The sum of two fractions is 1 1/2.
Their difference is 5/12.
What are the fractions?
71/12
its imposible
Im stuck
x+y = 3/2
x-y = 5/12
2x = 11/12
...
To find the fractions, we can start by setting up two equations based on the given information.
Let's assume the first fraction is "a/b" and the second fraction is "c/d".
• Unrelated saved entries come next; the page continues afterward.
-- ==== Sys2Proof/Laws/State.lean ====
section
/-! SUPPORT. What each named update of the state, a core or a thread leaves alone: one lemma for each field and update,
and what the accessors read after an update. -/

namespace Sys2Proof.Machine

@[simp] theorem State.setCore_agenda (s : State) (h : Nat) (c : Core) : (s.setCore h c).agenda = s.agenda := rfl
@[simp] theorem State.setCore_params (s : State) (h : Nat) (c : Core) : (s.setCore h c).params = s.params := rfl
@[simp] theorem State.setCore_curH (s : State) (h : Nat) (c : Core) : (s.setCore h c).curH = s.curH := rfl
@[simp] theorem State.setCore_curSlot (s : State) (h : Nat) (c : Core) : (s.setCore h c).curSlot = s.curSlot := rfl
@[simp] theorem State.setCore_fresh (s : State) (h : Nat) (c : Core) : (s.setCore h c).fresh = s.fresh := rfl
@[simp] theorem State.setCore_nextId (s : State) (h : Nat) (c : Core) : (s.setCore h c).nextId = s.nextId := rfl
@[simp] theorem State.setCore_out (s : State) (h : Nat) (c : Core) : (s.setCore h c).out = s.out := rfl
@[simp] theorem State.setCore_sr (s : State) (h : Nat) (c : Core) : (s.setCore h c).sr = s.sr := rfl
@[simp] theorem State.setCore_hcw (s : State) (h : Nat) (c : Core) : (s.setCore h c).hcw = s.hcw := rfl
@[simp] theorem State.setCore_powered (s : State) (h : Nat) (c : Core) : (s.setCore h c).powered = s.powered := rfl
@[simp] theorem State.setCore_recordFatal (s : State) (h : Nat) (c : Core) :
    (s.setCore h c).recordFatal = s.recordFatal := rfl
@[simp] theorem State.setCore_poolFatal (s : State) (h : Nat) (c : Core) :
    (s.setCore h c).poolFatal = s.poolFatal := rfl
@[simp] theorem State.setCore_plan (s : State) (h : Nat) (c : Core) : (s.setCore h c).plan = s.plan := rfl
@[simp] theorem State.setCore_freq (s : State) (h : Nat) (c : Core) : (s.setCore h c).freq = s.freq := rfl
@[simp] theorem State.setCore_load (s : State) (h : Nat) (c : Core) : (s.setCore h c).load = s.load := rfl
@[simp] theorem State.setCore_dtime (s : State) (h : Nat) (c : Core) : (s.setCore h c).dtime = s.dtime := rfl
@[simp] theorem State.setCore_twrap (s : State) (h : Nat) (c : Core) : (s.setCore h c).twrap = s.twrap := rfl
@[simp] theorem State.setCore_tstat (s : State) (h : Nat) (c : Core) : (s.setCore h c).tstat = s.tstat := rfl
@[simp] theorem State.setCore_tfail (s : State) (h : Nat) (c : Core) : (s.setCore h c).tfail = s.tfail := rfl
@[simp] theorem State.setCore_aligned (s : State) (h : Nat) (c : Core) : (s.setCore h c).aligned = s.aligned := rfl
@[simp] theorem State.setCore_held (s : State) (h : Nat) (c : Core) : (s.setCore h c).held = s.held := rfl
@[simp] theorem State.setCore_tripCause (s : State) (h : Nat) (c : Core) :
    (s.setCore h c).tripCause = s.tripCause := rfl
@[simp] theorem State.setCore_gated (s : State) (h : Nat) (c : Core) : (s.setCore h c).gated = s.gated := rfl
@[simp] theorem State.setCore_fwCap (s : State) (h : Nat) (c : Core) : (s.setCore h c).fwCap = s.fwCap := rfl
@[simp] theorem State.setCore_failing (s : State) (h : Nat) (c : Core) : (s.setCore h c).failing = s.failing := rfl
@[simp] theorem State.setCore_fwImage (s : State) (h : Nat) (c : Core) : (s.setCore h c).fwImage = s.fwImage := rfl
@[simp] theorem State.setCore_fwLen (s : State) (h : Nat) (c : Core) : (s.setCore h c).fwLen = s.fwLen := rfl
@[simp] theorem State.setCore_fwVersion (s : State) (h : Nat) (c : Core) :
    (s.setCore h c).fwVersion = s.fwVersion := rfl
@[simp] theorem State.setCore_fwCounter (s : State) (h : Nat) (c : Core) :
    (s.setCore h c).fwCounter = s.fwCounter := rfl
@[simp] theorem State.setCore_fwValid (s : State) (h : Nat) (c : Core) : (s.setCore h c).fwValid = s.fwValid := rfl
@[simp] theorem State.setCore_fwRecovery (s : State) (h : Nat) (c : Core) :
    (s.setCore h c).fwRecovery = s.fwRecovery := rfl
@[simp] theorem State.setCore_fwParts (s : State) (h : Nat) (c : Core) : (s.setCore h c).fwParts = s.fwParts := rfl
@[simp] theorem State.setCore_bootDigest (s : State) (h : Nat) (c : Core) :
    (s.setCore h c).bootDigest = s.bootDigest := rfl
@[simp] theorem State.setCore_ports (s : State) (h : Nat) (c : Core) : (s.setCore h c).ports = s.ports := rfl
@[simp] theorem State.setCore_collIdx (s : State) (h : Nat) (c : Core) : (s.setCore h c).collIdx = s.collIdx := rfl
@[simp] theorem State.setCore_colls (s : State) (h : Nat) (c : Core) : (s.setCore h c).colls = s.colls := rfl
@[simp] theorem State.setCore_collSeq (s : State) (h : Nat) (c : Core) : (s.setCore h c).collSeq = s.collSeq := rfl
@[simp] theorem State.setCore_rules (s : State) (h : Nat) (c : Core) : (s.setCore h c).rules = s.rules := rfl
@[simp] theorem State.setCore_ruleLoad (s : State) (h : Nat) (c : Core) : (s.setCore h c).ruleLoad = s.ruleLoad := rfl
@[simp] theorem State.setCore_rings (s : State) (h : Nat) (c : Core) : (s.setCore h c).rings = s.rings := rfl
@[simp] theorem State.setCore_xoff (s : State) (h : Nat) (c : Core) : (s.setCore h c).xoff = s.xoff := rfl
@[simp] theorem State.setCore_ingHeld (s : State) (h : Nat) (c : Core) : (s.setCore h c).ingHeld = s.ingHeld := rfl
@[simp] theorem State.setCore_delivered (s : State) (h : Nat) (c : Core) :
    (s.setCore h c).delivered = s.delivered := rfl
@[simp] theorem State.setCore_flitWait (s : State) (h : Nat) (c : Core) : (s.setCore h c).flitWait = s.flitWait := rfl
@[simp] theorem State.setCore_poolRd (s : State) (h : Nat) (c : Core) : (s.setCore h c).poolRd = s.poolRd := rfl
@[simp] theorem State.setCore_poolWr (s : State) (h : Nat) (c : Core) : (s.setCore h c).poolWr = s.poolWr := rfl
@[simp] theorem State.setCore_poolFailed (s : State) (h : Nat) (c : Core) :
    (s.setCore h c).poolFailed = s.poolFailed := rfl
@[simp] theorem State.setCore_poolCtx (s : State) (h : Nat) (c : Core) : (s.setCore h c).poolCtx = s.poolCtx := rfl
@[simp] theorem State.setCore_hdmRegs (s : State) (h : Nat) (c : Core) : (s.setCore h c).hdmRegs = s.hdmRegs := rfl
@[simp] theorem State.setCore_hdmBase (s : State) (h : Nat) (c : Core) : (s.setCore h c).hdmBase = s.hdmBase := rfl
@[simp] theorem State.setCore_hostDirty (s : State) (h : Nat) (c : Core) :
    (s.setCore h c).hostDirty = s.hostDirty := rfl
@[simp] theorem State.setCore_hostBad (s : State) (h : Nat) (c : Core) : (s.setCore h c).hostBad = s.hostBad := rfl
@[simp] theorem State.setCore_cmds (s : State) (h : Nat) (c : Core) : (s.setCore h c).cmds = s.cmds := rfl
@[simp] theorem State.setCore_evHost (s : State) (h : Nat) (c : Core) : (s.setCore h c).evHost = s.evHost := rfl
@[simp] theorem State.setCore_evAcc (s : State) (h : Nat) (c : Core) : (s.setCore h c).evAcc = s.evAcc := rfl
@[simp] theorem State.setCore_frames (s : State) (h : Nat) (c : Core) : (s.setCore h c).frames = s.frames := rfl
@[simp] theorem State.setCore_revokes (s : State) (h : Nat) (c : Core) : (s.setCore h c).revokes = s.revokes := rfl
@[simp] theorem State.setCore_hostChk (s : State) (h : Nat) (c : Core) : (s.setCore h c).hostChk = s.hostChk := rfl
@[simp] theorem State.setCore_keys (s : State) (h : Nat) (c : Core) : (s.setCore h c).keys = s.keys := rfl
@[simp] theorem State.setCore_keyData (s : State) (h : Nat) (c : Core) : (s.setCore h c).keyData = s.keyData := rfl
@[simp] theorem State.setCore_vfResets (s : State) (h : Nat) (c : Core) : (s.setCore h c).vfResets = s.vfResets := rfl
@[simp] theorem State.setCore_exclBusy (s : State) (h : Nat) (c : Core) : (s.setCore h c).exclBusy = s.exclBusy := rfl
@[simp] theorem State.setCore_exclWait (s : State) (h : Nat) (c : Core) : (s.setCore h c).exclWait = s.exclWait := rfl
@[simp] theorem State.setCore_scrubMarked (s : State) (h : Nat) (c : Core) :
    (s.setCore h c).scrubMarked = s.scrubMarked := rfl
@[simp] theorem State.setCore_scrubHeld (s : State) (h : Nat) (c : Core) :
    (s.setCore h c).scrubHeld = s.scrubHeld := rfl
@[simp] theorem State.setCore_fcClk (s : State) (h : Nat) (c : Core) : (s.setCore h c).fcClk = s.fcClk := rfl
@[simp] theorem State.setCore_partSeen (s : State) (h : Nat) (c : Core) : (s.setCore h c).partSeen = s.partSeen := rfl
@[simp] theorem State.setCore_bootDue (s : State) (h : Nat) (c : Core) : (s.setCore h c).bootDue = s.bootDue := rfl
@[simp] theorem State.setCore_parts (s : State) (h : Nat) (c : Core) : (s.setCore h c).parts = s.parts := rfl
@[simp] theorem State.setCore_launches (s : State) (h : Nat) (c : Core) : (s.setCore h c).launches = s.launches := rfl
@[simp] theorem State.setCore_saved (s : State) (h : Nat) (c : Core) : (s.setCore h c).saved = s.saved := rfl
@[simp] theorem State.setCore_quads (s : State) (h : Nat) (c : Core) : (s.setCore h c).quads = s.quads := rfl
@[simp] theorem State.setCore_mem (s : State) (h : Nat) (c : Core) : (s.setCore h c).mem = s.mem := rfl
@[simp] theorem State.setCore_fe (s : State) (h : Nat) (c : Core) : (s.setCore h c).fe = s.fe := rfl
@[simp] theorem State.setCore_poison (s : State) (h : Nat) (c : Core) : (s.setCore h c).poison = s.poison := rfl
@[simp] theorem State.setCore_rewritten (s : State) (h : Nat) (c : Core) :
    (s.setCore h c).rewritten = s.rewritten := rfl
@[simp] theorem State.setCore_packed (s : State) (h : Nat) (c : Core) : (s.setCore h c).packed = s.packed := rfl
@[simp] theorem State.setCore_noSym (s : State) (h : Nat) (c : Core) : (s.setCore h c).noSym = s.noSym := rfl
@[simp] theorem State.setCore_accs (s : State) (h : Nat) (c : Core) : (s.setCore h c).accs = s.accs := rfl
@[simp] theorem State.setCore_entered (s : State) (h : Nat) (c : Core) : (s.setCore h c).entered = s.entered := rfl
@[simp] theorem State.setCore_sent (s : State) (h : Nat) (c : Core) : (s.setCore h c).sent = s.sent := rfl
@[simp] theorem State.setCore_xls (s : State) (h : Nat) (c : Core) : (s.setCore h c).xls = s.xls := rfl
@[simp] theorem State.setCore_hot (s : State) (h : Nat) (c : Core) : (s.setCore h c).hot = s.hot := rfl
@[simp] theorem State.setCore_mig (s : State) (h : Nat) (c : Core) : (s.setCore h c).mig = s.mig := rfl
@[simp] theorem State.setCore_hotRows (s : State) (h : Nat) (c : Core) : (s.setCore h c).hotRows = s.hotRows := rfl
@[simp] theorem State.setCore_bitErr (s : State) (h : Nat) (c : Core) : (s.setCore h c).bitErr = s.bitErr := rfl
@[simp] theorem State.setCore_corrReads (s : State) (h : Nat) (c : Core) :
    (s.setCore h c).corrReads = s.corrReads := rfl
@[simp] theorem State.setCore_uncorr (s : State) (h : Nat) (c : Core) : (s.setCore h c).uncorr = s.uncorr := rfl
@[simp] theorem State.setCore_recLost (s : State) (h : Nat) (c : Core) : (s.setCore h c).recLost = s.recLost := rfl
@[simp] theorem State.setCore_recAt (s : State) (h : Nat) (c : Core) : (s.setCore h c).recAt = s.recAt := rfl
@[simp] theorem State.setCore_race (s : State) (h : Nat) (c : Core) : (s.setCore h c).race = s.race := rfl
@[simp] theorem State.setCore_relClk (s : State) (h : Nat) (c : Core) : (s.setCore h c).relClk = s.relClk := rfl
@[simp] theorem State.setCore_sweeps (s : State) (h : Nat) (c : Core) : (s.setCore h c).sweeps = s.sweeps := rfl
According to the problem, the sum of the two fractions is 1 1/2, which can be written as 3/2 in improper fraction form. Thus, our first equation is:
a/b + c/d = 3/2 -- Equation 1
The problem also states that the difference between the two fractions is 5/12. So, our second equation is:
a/b - c/d = 5/12 -- Equation 2
Now, we have a system of two equations with two unknowns (a, b, c, d). To solve this system, we'll use the method of substitution:
First, let's solve Equation 1 for a/b:
a/b = 3/2 - c/d
Next, substitute this expression for a/b in Equation 2:
3/2 - c/d - c/d = 5/12
Now, let's simplify the equation:
3/2 - 2c/d = 5/12
Next, let's simplify the fractions by multiplying each fraction by the least common denominator (12):
(12 * 3/2) - 2c = 5
36/2 - 2c = 5
18 - 2c = 5
Next, let's isolate -2c:
-2c = 5 - 18
-2c = -13
Now, divide both sides by -2 to solve for c:
c = (-13) / (-2)
c = 13/2 or 6 1/2
Now that we have the value of c, we can substitute it back into Equation 1 to solve for a/b:
a / b + (13/2) / d = 3/2
Next, let's multiply each fraction by the least common denominator (2d):
2ad / bd + 13/2d = 3/2
Now, let's multiply both sides of the equation by 2 to get rid of the fractions:
4ad / bd + 13/d = 3
Now, simplify the equation:
4ad + 13bd = 3bd
This equation doesn't give us a specific solution for a or b. However, we can find the fractions in terms of c by assigning a random value to d.
Let d = 2, for example:
So, 4a + 13b = 3(2)
4a + 13b = 6
Now, assign random values to a and solve for b:
Let a = 1, for example:
4(1) + 13b = 6
4 + 13b = 6
13b = 2
b = 2/13
Thus, when a = 1 and b = 2/13, the fraction a/b is 1/(2/13) or 13/2.
Therefore, the two fractions are 13/2 and 2/13.